*EXERCISE INSTRUCTIONS:*
Pull out every line below containing the word "rxEn".

*TASK INPUTS:*

▽

-- ==== Sys2Proof/Laws/Pulse.lean ====
section
/-! SUPPORT. The arithmetic of one pulse pair. -/

namespace Sys2Proof.Machine

/-- The mask's bit `j` is set exactly in the run (R133); bits from 8 on are dropped (R134). -/
theorem onesMask_getLsbD (h c j : Nat) :
    (onesMask h c).getLsbD j = (decide (j < 8) && (decide (c ≤ j) && decide (j < c + h))) := by
  simp only [onesMask, BitVec.getLsbD_ofNat, Nat.testBit_shiftLeft, Nat.testBit_two_pow_sub_one]
  by_cases hc : c ≤ j
  · have : (j - c < h) = (j < c + h) := by simp; omega
    simp [hc, this]
  · simp [hc]

@[simp] theorem onesMask_zero (c : Nat) : onesMask 0 c = 0 := by simp [onesMask]

/-- For a legal unit a duration is divided rounding down (R132). -/
theorem durationUnits_of_ne (d u : Half) (hu : u ≠ 0) : durationUnits d u = d.toNat / u.toNat := by
  rw [durationUnits, if_neg hu]

/-- A byte is below `2^c` exactly when its bits from `c` on are 0. -/
theorem toNat_lt_two_pow_iff (a : Byte) (c : Nat) : a.toNat < 2 ^ c ↔ ∀ j, c ≤ j → a.getLsbD j = false := by
  constructor
  · intro h j hj
    rw [← BitVec.testBit_toNat]
    exact Nat.testBit_lt_two_pow (lt_of_lt_of_le h (Nat.pow_le_pow_right (by decide) hj))
  · intro h
    refine Nat.lt_pow_two_of_testBit _ fun j hj => ?_
    rw [BitVec.testBit_toNat]
    exact h j hj

/-- The bits of a pulse stay below the advanced cursor (R35). -/
theorem acc_or_onesMask_lt (a : Byte) (c0 c h : Nat) (ha : a.toNat < 2 ^ c0) (hc : c0 ≤ c) :
    (a ||| onesMask h c).toNat < 2 ^ (c + h) := by
  rw [toNat_lt_two_pow_iff] at ha ⊢
  intro j hj
  simp only [BitVec.getLsbD_or, onesMask_getLsbD, ha j (by omega), Bool.false_or]
  have : ¬ j < c + h := by omega
  simp [this]

/-- A PULSE that leaves the cursor below 8 (R131). -/
theorem execPulse_of_short {low high : Half} {s : State} (hf : s.params.frontEnd = .pulse) (hr : s.rxEn = true)
    (hc : s.cursor.toNat + durationUnits low s.unit + durationUnits high s.unit < 8) :
    execPulse low high s = .next { s with
      acc := s.acc ||| onesMask (durationUnits high s.unit) (s.cursor.toNat + durationUnits low s.unit),
      cursor := BitVec.ofNat 3 (s.cursor.toNat + durationUnits low s.unit + durationUnits high s.unit) } := by
  rw [execPulse, hf]
  simp only [if_pos hr, recoverPulse]
  rw [if_neg (by omega)]

/-- A PULSE that takes the cursor to 8 or more gives its byte to the framer (R135). -/
theorem execPulse_of_long {low high : Half} {s : State} (hf : s.params.frontEnd = .pulse) (hr : s.rxEn = true)
    (hc : 8 ≤ s.cursor.toNat + durationUnits low s.unit + durationUnits high s.unit) :
    execPulse low high s =
      frameStep (s.acc ||| onesMask (durationUnits high s.unit) (s.cursor.toNat + durationUnits low s.unit))
        { s with
          acc := 0, cursor := 0,
          out := s.out ++ [.byteOut (s.acc |||
            onesMask (durationUnits high s.unit) (s.cursor.toNat + durationUnits low s.unit))] } := by
  rw [execPulse, hf]
  simp only [if_pos hr, recoverPulse]
  rw [if_pos hc]
  rfl

end Sys2Proof.Machine
end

△

*SOLUTION TO THIS EXERCISE:*
theorem execPulse_of_short {low high : Half} {s : State} (hf : s.params.frontEnd = .pulse) (hr : s.rxEn = true)
theorem execPulse_of_long {low high : Half} {s : State} (hf : s.params.frontEnd = .pulse) (hr : s.rxEn = true)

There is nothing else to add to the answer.